Allan Takes Aim Blog

Priests and politicians: is there a difference?

Posted on: 17 March 2013


My blogs are always available at: https://donallan.wordpress.com. To make direct contact e-mail me at: dca@netspeed.com.au

Priests and politicians: is there a difference?

This week, two events occurred: the election in Vatican City of an Argentine Cardinal to be Chief Priest of the Roman Catholic Church (The Pope) and Canberra’s 100th birthday. Of these two events which do you think will be remembered, if remembered at all, as being of importance? Possibly neither, though the Papal election is the most likely.

No doubt some people will be upset at pairing the Vatican and Canberra but the fact is that environment is much the same as Vatican City is as much a political city as Canberra. That said perhaps the comparison should be between the Pope and Australia’s Prime Minister whose official home is Canberra.

It could be said that both the Pope and Australian Prime Minister reached reach their positions in the same way. The Pope was elected leader of the Roman Catholic Church by a conclave of equals and the PM by a conclave of Labor politicians. The only difference: the result of the Pope’s election is not known before the papal conclave starts whereas the result of the political conclave is known before it starts.

As to the philosophy preached by the two leaders, the Pope advocates caring for the poor, tolerance, humanity, love of God, truth, honesty, integrity and kindness et al, a philosophy set 2,000 years ago, that will get you to heaven. That the philosophy still stands is due to the fact that, apart from claiming to be the Son Of God, as a good politician, Jesus Christ its creator of the philosophy used a cabinet of 12 apostles (who today would be called priests) to promote it.

By example these priests did their best to convert people to the philosophy that later became known as Christianity. And that they were successful is clear as today 1.2 billion people still follow the philosophy. (A brief personal statement: Although I believe in parts of this philosophy but not in God I am Agnostic. But neither do I hold any brief for any other religious group such as Islam, Hinduism et al or any particular political philosophy)

Odd as it seems there is little difference between the basic philosophy of most Christian religions and Australia’s Labor Party. Christian religions promise us entrance to a mystical and glorious heaven when we die if we adhere to their philosophes, while Labor promises heaven on earth (Utopia) if we follow its philosophy. Unfortunately for both, neither have evidence to back their claim.

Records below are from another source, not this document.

/-- A record update that leaves the contexts. -/
theorem Fr.lit
    {ks : List Piece} {s t : State} {x_free : Nat} {x_core : Memory} {x_remote : Memory} {x_evt : BitVec 4} {x_eng : Engine}
    {x_tick : Tick} {x_fmts : Vector Word 8} {x_rts : Vector RescaleTable 8} {x_prio : Vector (BitVec 16) 8}
    {x_prioNext : Option (Vector (BitVec 16) 8)} {x_schedLast : Vector (Fin 8) 8} {x_schedTurn : Vector Nat 8}
    {x_stallMap : Vector (BitVec 4) 16} {x_rampTab : BitVec 640} {x_rampNext : Option (BitVec 640)} {x_riskTab : BitVec 640}
    {x_regions : Tbl (BitVec 128)} {x_groups : Vector (BitVec 256) 16} {x_descs : List (Nat × Desc)}
    {x_descGen : Tbl (BitVec 6)} {x_slots : Vector Slot 48} {x_touch : List Touch} {x_lane : Lane}
    {x_staging : List (Nat × Nat)} {x_tlb : List TlbEntry} {x_walks : List WalkReq} {x_invals : List Inval}
    {x_invalReq : Word} {x_invalDone : Word} {x_reqs : List Req} {x_sent : List Sent} {x_waits : List Wait}
    {x_dovetail : List (CtxNo × Word)} {x_locks : List RowLock} {x_chains : Vector Chain 4} {x_chainOut : List ChainMsg}
    {x_port : Port} {x_ckpt : Ckpt} {x_risk : Risk} {x_log : ErrLog} {x_tel : Telemetry} {x_pow : Power} {x_bist : SelfTest}
    {x_sec : Security} {x_mgmt : Mgmt} {x_train : Vector Train 6}
    (h : Fr ks s t)
    (e_free : Piece.free ∈ ks ∨ x_free = t.free) (e_core : Piece.core ∈ ks ∨ x_core = t.core)
    (e_remote : Piece.remote ∈ ks ∨ x_remote = t.remote) (e_evt : Piece.evt ∈ ks ∨ x_evt = t.evt)
    (e_eng : Piece.eng ∈ ks ∨ x_eng = t.eng) (e_tick : Piece.tick ∈ ks ∨ x_tick = t.tick)
    (e_fmts : Piece.fmts ∈ ks ∨ x_fmts = t.fmts) (e_rts : Piece.rts ∈ ks ∨ x_rts = t.rts)
    (e_prio : Piece.prio ∈ ks ∨ x_prio = t.prio) (e_prioNext : Piece.prioNext ∈ ks ∨ x_prioNext = t.prioNext)
    (e_schedLast : Piece.schedLast ∈ ks ∨ x_schedLast = t.schedLast)
    (e_schedTurn : Piece.schedTurn ∈ ks ∨ x_schedTurn = t.schedTurn)
    (e_stallMap : Piece.stallMap ∈ ks ∨ x_stallMap = t.stallMap) (e_rampTab : Piece.rampTab ∈ ks ∨ x_rampTab = t.rampTab)
    (e_rampNext : Piece.rampNext ∈ ks ∨ x_rampNext = t.rampNext) (e_riskTab : Piece.riskTab ∈ ks ∨ x_riskTab = t.riskTab)
    (e_regions : Piece.regions ∈ ks ∨ x_regions = t.regions) (e_groups : Piece.groups ∈ ks ∨ x_groups = t.groups)
    (e_descs : Piece.descs ∈ ks ∨ x_descs = t.descs) (e_descGen : Piece.descGen ∈ ks ∨ x_descGen = t.descGen)
    (e_slots : Piece.slots ∈ ks ∨ x_slots = t.slots) (e_touch : Piece.touch ∈ ks ∨ x_touch = t.touch)
    (e_lane : Piece.lane ∈ ks ∨ x_lane = t.lane) (e_staging : Piece.staging ∈ ks ∨ x_staging = t.staging)
    (e_tlb : Piece.tlb ∈ ks ∨ x_tlb = t.tlb) (e_walks : Piece.walks ∈ ks ∨ x_walks = t.walks)
    (e_invals : Piece.invals ∈ ks ∨ x_invals = t.invals) (e_invalReq : Piece.invalReq ∈ ks ∨ x_invalReq = t.invalReq)
    (e_invalDone : Piece.invalDone ∈ ks ∨ x_invalDone = t.invalDone) (e_reqs : Piece.reqs ∈ ks ∨ x_reqs = t.reqs)
    (e_sent : Piece.sent ∈ ks ∨ x_sent = t.sent) (e_waits : Piece.waits ∈ ks ∨ x_waits = t.waits)
    (e_dovetail : Piece.dovetail ∈ ks ∨ x_dovetail = t.dovetail) (e_locks : Piece.locks ∈ ks ∨ x_locks = t.locks)
    (e_chains : Piece.chains ∈ ks ∨ x_chains = t.chains) (e_chainOut : Piece.chainOut ∈ ks ∨ x_chainOut = t.chainOut)
    (e_port : Piece.port ∈ ks ∨ x_port = t.port) (e_ckpt : Piece.ckpt ∈ ks ∨ x_ckpt = t.ckpt)
    (e_risk : Piece.risk ∈ ks ∨ x_risk = t.risk) (e_log : Piece.log ∈ ks ∨ x_log = t.log)
    (e_tel : Piece.tel ∈ ks ∨ x_tel = t.tel) (e_pow : Piece.pow ∈ ks ∨ x_pow = t.pow)
    (e_bist : Piece.bist ∈ ks ∨ x_bist = t.bist) (e_sec : Piece.sec ∈ ks ∨ x_sec = t.sec)
    (e_mgmt : Piece.mgmt ∈ ks ∨ x_mgmt = t.mgmt) (e_train : Piece.train ∈ ks ∨ x_train = t.train) :
    Fr ks s {
      pending := t.pending, now := t.now, free := x_free, core := x_core, remote := x_remote, evt := x_evt, eng := x_eng,
      tick := x_tick, ctxs := t.ctxs, fmts := x_fmts, rts := x_rts, prio := x_prio, prioNext := x_prioNext,
      schedLast := x_schedLast, schedTurn := x_schedTurn, stallMap := x_stallMap, rampTab := x_rampTab,
      rampNext := x_rampNext, riskTab := x_riskTab, regions := x_regions, groups := x_groups, descs := x_descs,
      descGen := x_descGen, slots := x_slots, touch := x_touch, lane := x_lane, staging := x_staging, tlb := x_tlb,
      walks := x_walks, invals := x_invals, invalReq := x_invalReq, invalDone := x_invalDone, reqs := x_reqs,
      sent := x_sent, waits := x_waits, dovetail := x_dovetail, locks := x_locks, chains := x_chains,
      chainOut := x_chainOut, port := x_port, ckpt := x_ckpt, risk := x_risk, log := x_log, tel := x_tel, pow := x_pow,
      bist := x_bist, sec := x_sec, mgmt := x_mgmt, train := x_train } := by
  refine ⟨fun p hp => ?_⟩
  have k := h.same p hp
  cases p
  case pending => exact k
  case now => exact k
  case free => exact (e_free.resolve_left hp).trans k
  case core => exact (e_core.resolve_left hp).trans k
  case remote => exact (e_remote.resolve_left hp).trans k
  case evt => exact (e_evt.resolve_left hp).trans k
  case eng => exact (e_eng.resolve_left hp).trans k
  case tick => exact (e_tick.resolve_left hp).trans k
  case ctx d => exact k
  case fmts => exact (e_fmts.resolve_left hp).trans k
  case rts => exact (e_rts.resolve_left hp).trans k
  case prio => exact (e_prio.resolve_left hp).trans k
  case prioNext => exact (e_prioNext.resolve_left hp).trans k
  case schedLast => exact (e_schedLast.resolve_left hp).trans k
  case schedTurn => exact (e_schedTurn.resolve_left hp).trans k
  case stallMap => exact (e_stallMap.resolve_left hp).trans k
  case rampTab => exact (e_rampTab.resolve_left hp).trans k
  case rampNext => exact (e_rampNext.resolve_left hp).trans k
  case riskTab => exact (e_riskTab.resolve_left hp).trans k
  case regions => exact (e_regions.resolve_left hp).trans k
  case groups => exact (e_groups.resolve_left hp).trans k
  case descs => exact (e_descs.resolve_left hp).trans k
  case descGen => exact (e_descGen.resolve_left hp).trans k
  case slots => exact (e_slots.resolve_left hp).trans k
  case touch => exact (e_touch.resolve_left hp).trans k
  case lane => exact (e_lane.resolve_left hp).trans k
  case staging => exact (e_staging.resolve_left hp).trans k
  case tlb => exact (e_tlb.resolve_left hp).trans k
  case walks => exact (e_walks.resolve_left hp).trans k
  case invals => exact (e_invals.resolve_left hp).trans k
  case invalReq => exact (e_invalReq.resolve_left hp).trans k
  case invalDone => exact (e_invalDone.resolve_left hp).trans k
  case reqs => exact (e_reqs.resolve_left hp).trans k
  case sent => exact (e_sent.resolve_left hp).trans k
  case waits => exact (e_waits.resolve_left hp).trans k
  case dovetail => exact (e_dovetail.resolve_left hp).trans k
  case locks => exact (e_locks.resolve_left hp).trans k
  case chains => exact (e_chains.resolve_left hp).trans k
  case chainOut => exact (e_chainOut.resolve_left hp).trans k
  case port => exact (e_port.resolve_left hp).trans k
  case ckpt => exact (e_ckpt.resolve_left hp).trans k
  case risk => exact (e_risk.resolve_left hp).trans k
  case log => exact (e_log.resolve_left hp).trans k
  case tel => exact (e_tel.resolve_left hp).trans k
  case pow => exact (e_pow.resolve_left hp).trans k
  case bist => exact (e_bist.resolve_left hp).trans k
  case sec => exact (e_sec.resolve_left hp).trans k
  case mgmt => exact (e_mgmt.resolve_left hp).trans k
  case train => exact (e_train.resolve_left hp).trans k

Despite this lack of evidence the Australian Labor party is still promising Utopia. Unfortunately for Labor, Utopia seems anchored fast in dreamland. One would not need to be a member of Mensa to see the reason why and also see why more and more people in Australia now disbelieve most Labor politicians. The reason: not only does party philosophy change overnight but, at the whim of the PM and some cabinet colleagues and for reasons of expedience, it can change hourly so leaving some cabinet and non- cabinet MPs bewildered.

A glaring example of the latter is the proposed media reform. Demanding that this media reform bill be made law is the height of arrogance. And while voters might admire firm leaders they dislike like arrogant leaders particularly when they seem to have stopped listening and stumble from one disastrous policy to another such as PM Gillard and her cabinet have done.

Labor’s memory of these mistakes has conveniently vanished into the mists of time where it will bump into many other Labor mistakes, the list of which is too long to publish. What will not be Included in that list is the legislation that has increased taxes and keeps on increasing the cost of living thus creating misery not Utopia.

For the benefit of the Prime Minister Gillard let me paraphrase the old saying, marry in haste and repent at leisure into: become PM in haste and repent at leisure. Unfortunately, Prime Minister, come September you will find out that after making mistakes repentance always comes too late. At the same time you will find that when push comes to shove and despite their fine promises of loyalty, those who helped you make those mistakes will desert you to minimise any damage to their ambitions.

In ending this piece and looking for a succinct message to summarise the image of the PM what came to mind was not that she is Australia’s first female Prime Minister but that she seems to have qualities of Emperor Nero of whom it was said: he fiddled while Rome Burned. The other Nero similarities she displays are her extravagance and the execution of people perceived as enemies.

The extravagances are so well known they speak for themselves. Hopefully the politically executed will also be able speak for themselves because while the physical execution of political enemies has now largely died out in the western world, executing perceived political enemies is still carried out as many in the Australian Labor Party and, for that matter, the Liberal Party can testify to.